By the way, how come over 150,000 police officers are protecting APC chieftains at a time Nigerians are being slaughtered in the Middle Belt on an hourly basis? It’s failed states like Nigeria that deliberately throws it boarders open and allows marauders to visit terror on the populace, even though Nigerians never bought into that trash of external invasion.

Even at that, what then is the responsibility of Buhari’s administration in the face of internal or external aggression? APC government has simply told Nigerians that the unity of the country has headed for the rock because the proliferation of arms and their Fulani terrorist herders have exposed the fragility and vulnerability of the Nigerian military and the entire security architecture.

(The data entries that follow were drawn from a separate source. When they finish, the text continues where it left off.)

-- ==== Sys2Proof/Syntax.lean ====
section
/-! DEFINITION. The abstract syntax: the 126 instruction words (R48) and the 71 operations and events that
opcode_table.json lists beside them, each one constructor of `Instr`. -/

namespace Sys2Proof

/-- The operand named by a 7-bit operand code (R41). -/
inductive Opnd where
  | v (n : BitVec 6)
  | b (n : BitVec 2)
  | zr
  | tix
  | rsv (n : BitVec 1)
  | p (n : BitVec 3)
  | sp (n : BitVec 3)
  | q (n : BitVec 3)
  | s (n : BitVec 5)
  deriving DecidableEq, Repr, Inhabited

/-- What raises the security alarm (R273). -/
inductive Alarm where
  | tamper
  | glitch
  | bootSignature
  deriving DecidableEq, Repr, Inhabited

/-- What an access from another fabric node asks of a home of this device (R265); an ember operation carries r and its region's
values (R160). -/
inductive RemoteKind where
  | load (size : Nat)
  | store (data : List Byte)
  | atomic (op : Nat) (et : BitVec 4) (rm : BitVec 3) (sat : Bool) (x n : W64)
  | hob (op : Nat) (et : BitVec 4) (rm : BitVec 3) (sat : Bool) (x : W64)
  | emberRead (r target wmin : W32) (k : Nat)
  | emberSample (x r : W32) (k : Nat)
  | emberMerge (wb mb m2b r : W32) (k : Nat)
  | launchEnd (launch : Nat)   -- a deterministic launch there has ended: it closes its windows here (R158, R180)
  deriving DecidableEq, Repr, Inhabited

/-- One access from another node: the requesting node, the context it acts in, the physical address, the request (R265); from a
deterministic launch, that launch and the issuer key, a work identifier and a count (R158, R180). -/
structure Remote where
  node : BitVec 8
  ctx : Nat
  pa : Nat
  kind : RemoteKind
  key : Option (Nat × W64 × Nat) := none
  deriving DecidableEq, Repr, Inhabited

/-- One constructor for each row of opcode_table.json. -/
inductive Instr where
  -- 0x01-0x10: arithmetic, compare, select, convert, count. `w` is nw (R38).
  | add (d a b : Opnd) (w : Bool)
  | sub (d a b : Opnd) (w : Bool)
  | mul (d a b : Opnd) (w : Bool)
  | mulh (d a b : Opnd) (w : Bool)
  | mad (d a b : Opnd) (w : Bool) (s : BitVec 2)
  | div (d a b : Opnd) (w : Bool)
  | rem (d a b : Opnd) (w : Bool)
  | min (d a b : Opnd) (w : Bool)
  | max (d a b : Opnd) (w : Bool)
  | abs (d a : Opnd) (w : Bool)
  | neg (d a : Opnd) (w : Bool)
  | cmp (d a b : Opnd) (c : BitVec 3)
  | sel (d a b : Opnd) (w : Bool)
  | cvt (d a : Opnd) (t : BitVec 7) (w r : Bool)
  | clz (d a : Opnd) (w : Bool)
  | popc (d a : Opnd) (w : Bool)
  -- 0x11-0x17: logic, shifts, bit fields.
  | and (d a b : Opnd) (w : Bool)
  | or (d a b : Opnd) (w : Bool)
  | xor (d a b : Opnd) (w : Bool)
  | shl (d a b : Opnd) (w : Bool)
  | shr (d a b : Opnd) (w : Bool)
  | sra (d a b : Opnd) (w : Bool)
  | bfx (d a b : Opnd) (w : Bool) (s : Bool)
  -- 0x20-0x27: functions.
  | rcp (d a : Opnd) (w : Bool)
  | rsq (d a : Opnd) (w : Bool)
  | rsqs (d a : Opnd) (w : Bool)
  | sqrt (d a : Opnd) (w : Bool)
  | ex2 (d a : Opnd) (w : Bool)
  | lg2 (d a : Opnd) (w : Bool)
  | sinp (d a : Opnd) (w : Bool)
  | cosp (d a : Opnd) (w : Bool)
  -- 0x30-0x37: moves and exchanges.
  | mov (d a : Opnd) (w : Bool)
  | movi (d : Opnd) (i : BitVec 17)
  | movh (d : Opnd) (i : BitVec 15)
  | lane (d a b : Opnd) (w : Bool) (s : BitVec 2)
  | bcst (d a b : Opnd) (w : Bool) (s : BitVec 2)
  | red (d a : Opnd) (c : BitVec 3)
  | rnd (d : Opnd) (w : Bool)
  | plog (d a b : Opnd) (c : BitVec 3)
  -- 0x40-0x4E: control and mode.
  | br (disp : BitVec 24)
  | brp (c : BitVec 2) (disp : BitVec 22)
  | call (disp : BitVec 24)
  | ret (a : Opnd)
  | jmpi (a b : Opnd)
  | split (disp : BitVec 24)
  | join
  | brk (n : BitVec 17)
  | land (i : BitVec 17)
  | exit (a : Opnd)
  | yield
  | regrp (a : Opnd)
  | mode (i : BitVec 24)
  | modes (d a : Opnd)
  | nop
  -- 0x50-0x5D: memory.
  | ld (d a b : Opnd) (w : Bool)
  | ldb (d a b : Opnd) (w : Bool)
  | lda (d a b : Opnd) (w : Bool)
  | st (d a b : Opnd)
  | str (d a b : Opnd)
  | fence (k : BitVec 2) (sc : BitVec 3)
  | prf (a b : Opnd) (s : Bool)
  | mon (a b : Opnd)
  | mwait
  | waitc (a : Opnd) (c : BitVec 3)
  | radv
  | rcnt (d : Opnd)
  | ldfe (d a b : Opnd)
  | stfe (d a b : Opnd)
  -- 0x60-0x6A: atomics and the hob.
  | aadd (d a b : Opnd)
  | amin (d a b : Opnd)
  | amax (d a b : Opnd)
  | aand (d a b : Opnd)
  | aor (d a b : Opnd)
  | axor (d a b : Opnd)
  | axch (d a b : Opnd)
  | acas (d a b : Opnd)
  | hbadd (d a b : Opnd)
  | hbmax (d a b : Opnd)
  | hbmin (d a b : Opnd)
  -- 0x70-0x74: copies, queues, streams.
  | cpy (d a b : Opnd) (c : BitVec 3)
  | cpyt (d a : Opnd) (s : BitVec 2)
  | ctst (d a : Opnd)
  | qbind (d a : Opnd) (s : BitVec 2)
  | spcfg (d a : Opnd)
  -- 0x80-0x85: matrix engine.
  | mma (a b : Opnd) (t : BitVec 2)
  | mmab (a b : Opnd) (t : BitVec 2)
  | mmac (d a b : Opnd)
  | acz (t : BitVec 2)
  | acdr (d a : Opnd) (t : BitVec 2)
  | acld (d a : Opnd) (t : BitVec 2)
  -- 0x90-0x98: flue and stoker.
  | trace (a b : Opnd) (f : Bool)
  | trcont (a b : Opnd)
  | gpin (d a : Opnd)
  | gunp (a b : Opnd)
  | skb (d a b : Opnd)
  | skr (d a b : Opnd)
  | skl (d a : Opnd)
  | skp (d a : Opnd)
  | skq (d a b : Opnd)
  -- 0xA0-0xA2: embers.
  | eld (d a b : Opnd)
  | est (d a b : Opnd)
  | emrg (d a b : Opnd)
  -- 0xB0-0xBA: firebox.
  | fbmode (a : Opnd)
  | fbadd (d a b : Opnd) (s : BitVec 2)
  | fbsub (d a b : Opnd) (s : BitVec 2)
  | fblog (d a b : Opnd) (s : BitVec 2)
  | fbcmp (a b : Opnd) (s : BitVec 2)
  | fbsel (d a b : Opnd)
  | fbmul (d a b : Opnd) (s : Bool)
  | fbpop (d a : Opnd)
  | fbshf (d a b : Opnd)
  | fbld (d a b : Opnd) (s : BitVec 2)
  | fbst (d a b : Opnd) (s : BitVec 2)
  -- 0xC0-0xC5: work and barriers.
  | spawn (d a : Opnd)
  | wid (d a : Opnd)
  | barr
  | barc (g : Bool)
  | arrv (g : Bool)
  | budg (d a : Opnd)
  -- 0xD0-0xD6: system.
  | trap (i : BitVec 17)
  | eret (a : Opnd) (s : BitVec 2)
  | sysr (d : Opnd) (i : BitVec 17)
  | sysw (d : Opnd) (i : BitVec 17)
  | ctxsv (d a : Opnd)
  | ctxld (a b : Opnd)
  | tlbi (a : Opnd) (s : BitVec 2)
  -- Control-register writes reaching the device (R371); `t` is the thread group whose SYSW it completes.
  | controlRegisterWrite (t : TgKey)
  | formatWindowWrite (t : TgKey)
  | stashWindowWrite (t : TgKey)
  | ctxidWrite (t : TgKey)
  | sqldImageLoad (t : TgKey)
  | sqldBaselineRestore (t : TgKey)
  | rrtabWrite (t : TgKey)
  | ertabWrite (t : TgKey)
  | errcntWrite (t : TgKey)
  -- The host command path (R195, R196, R272).
  | hostRingEntry (c : Nat)
  | contextCreate
  | contextDestroy
  | contextFree (c : Nat)
  | attestationQuote
  -- Scheduling (R184-R192, R203-R205, R311).
  | spawnAnswer
  | sliceCompletion (l : Nat)
  | gangPlacement
  | migration (l g : Nat)
  | quantumEnd
  | preemption (l g : Nat)
  | restore (l g : Nat)
  | budgetExpiry (l g wg : Nat)
  | ageCap (core ln : Nat)
  | workgroupEnd (l g wg : Nat)
  -- The memory system (R102, R107, R115, R119-R143).
  | loadValueReturn (t : TgKey) (op : Nat)
  | pageWalk (core ctx : Nat) (va : W64)
  | homeFill (k : Nat)
  | homeWriteAccept (k : Nat)
  | writeAcknowledgement (k : Nat)
  | speculativeValidation (k : Nat)
  | replicatedCommit (k : Nat)
  | replicaLockTimeout (k : Nat)
  | roundViewUpdate (core k : Nat)
  | stashFill (k : Nat)
  | stashUpgrade (k : Nat)
  | stashRecall (line : Nat)
  -- Engines (R151-R180, R221-R248).
  | copyCompletion (k : Nat)
  | fusedPassStart (core : Nat)
  | matrixPassEnd (core : Nat)
  | hobUpdateApply (line : Nat)
  | hobWindowClose (line : Nat)
  | emberContributionApply (k : Nat)
  | mergeWindowClose (line : Nat)
  | eldAtHome (k : Nat)
  | resultBlockPush (t : TgKey)
  | generationPublish (k : Nat)
  | stokerCommandComplete (k : Nat)
  | fireboxClaimGrant
  | fireboxConversion
  | fireboxOperationRun
  -- Graphics (R236-R239); `l` is the draw's slice.
  | drawBinning (l : Nat)
  | rasterise (l : Nat)
  | pixelBackEndWrite (l : Nat)
  | drawRelease (l : Nat)
  -- Hardware errors, security, bring-up, sideband, fabric (R263-R277).
  | correctedError
  | uncorrectableError (line : Nat)
  | dieLoss (die : BitVec 2)
  | securityAlarm (x : Alarm)
  | powerOn
  | deviceReset
  | testCommand
  | identityRequest
  | recoveryImage
  | sidebandStatusRequest
  | powerLimit (reached : Bool)
  | flitReceive (port : Nat) (crcOk : Bool)
  | remoteAccess (r : Remote)
  -- Fetch and time (R46, R47, R61, R87, R122).
  | illegalInstruction
  | instructionFetchFault
  | writeCompletionTime
  | slowPathCompletion (t : TgKey)
  deriving DecidableEq, Repr, Inhabited

/-- Holds of the rows that have an instruction word; the others are operations and events of the device. -/
def Instr.isWord : Instr → Bool
  | .controlRegisterWrite _ => false
  | .formatWindowWrite _ => false
  | .stashWindowWrite _ => false
  | .ctxidWrite _ => false
  | .sqldImageLoad _ => false
  | .sqldBaselineRestore _ => false
  | .rrtabWrite _ => false
  | .ertabWrite _ => false
  | .errcntWrite _ => false
  | .hostRingEntry _ => false
  | .contextCreate => false
  | .contextDestroy => false
  | .contextFree _ => false
  | .attestationQuote => false
  | .spawnAnswer => false
  | .sliceCompletion _ => false
  | .gangPlacement => false
  | .migration _ _ => false
  | .quantumEnd => false
  | .preemption _ _ => false
  | .restore _ _ => false
  | .budgetExpiry _ _ _ => false
  | .ageCap _ _ => false
  | .workgroupEnd _ _ _ => false
  | .loadValueReturn _ _ => false
  | .pageWalk _ _ _ => false
  | .homeFill _ => false
  | .homeWriteAccept _ => false
  | .writeAcknowledgement _ => false
  | .speculativeValidation _ => false
  | .replicatedCommit _ => false
  | .replicaLockTimeout _ => false
  | .roundViewUpdate _ _ => false
  | .stashFill _ => false
  | .stashUpgrade _ => false
  | .stashRecall _ => false
  | .copyCompletion _ => false
  | .fusedPassStart _ => false
  | .matrixPassEnd _ => false
  | .hobUpdateApply _ => false
  | .hobWindowClose _ => false
  | .emberContributionApply _ => false
  | .mergeWindowClose _ => false
  | .eldAtHome _ => false
  | .resultBlockPush _ => false
  | .generationPublish _ => false
  | .stokerCommandComplete _ => false
  | .fireboxClaimGrant => false
  | .fireboxConversion => false
  | .fireboxOperationRun => false
  | .drawBinning _ => false
  | .rasterise _ => false
  | .pixelBackEndWrite _ => false
  | .drawRelease _ => false
  | .correctedError => false
  | .uncorrectableError _ => false
  | .dieLoss _ => false
  | .securityAlarm _ => false
  | .powerOn => false
  | .deviceReset => false
  | .testCommand => false
  | .identityRequest => false
  | .recoveryImage => false
  | .sidebandStatusRequest => false
  | .powerLimit _ => false
  | .flitReceive _ _ => false
  | .remoteAccess _ => false
  | .illegalInstruction => false
  | .instructionFetchFault => false
  | .writeCompletionTime => false
  | .slowPathCompletion _ => false
  | _ => true

end Sys2Proof
end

What Mr. Audu tried to conceal from Nigerians and the global community is that the entire country is under an arms lock-down and it is worse than placing a nation on a war-footing. With the weaponization of protocols of engagement and the aggregation of arms available to non-state actors threatening to overwhelm the capacity of the state for proactive violence and punitive retribution, then Nigeria has all but collapsed.

It tells more about our sub-humanity if we allow cow induced crisis to lead us into war in a government that technically and ethnically seeks to invest hundreds of billions of naira in the private businesses of northern cattle rearers.

Prof Adebayo Williams said all when he quipped: “A society which allows cows to lead it to war must be something else. Still, the conventional international wisdom is that whenever a state loses its monopoly of the instrument of coercion, such a state has lost its raison d’etre.

“Inevitably, such a nation implodes due to prolonged or simultaneous armed critique from a single focused direction or several hostile quarters; or is overwhelmed by a combination of enervation and existential adversity.”

The administration of President Muhammadu Buhari still has the time to step out from his aloofness and save the imperiled nation from Fulani terrorist herders and other armed gangs roaming the streets, the forests, the creeks, the major highways and the urban centers in the name cattle rearing.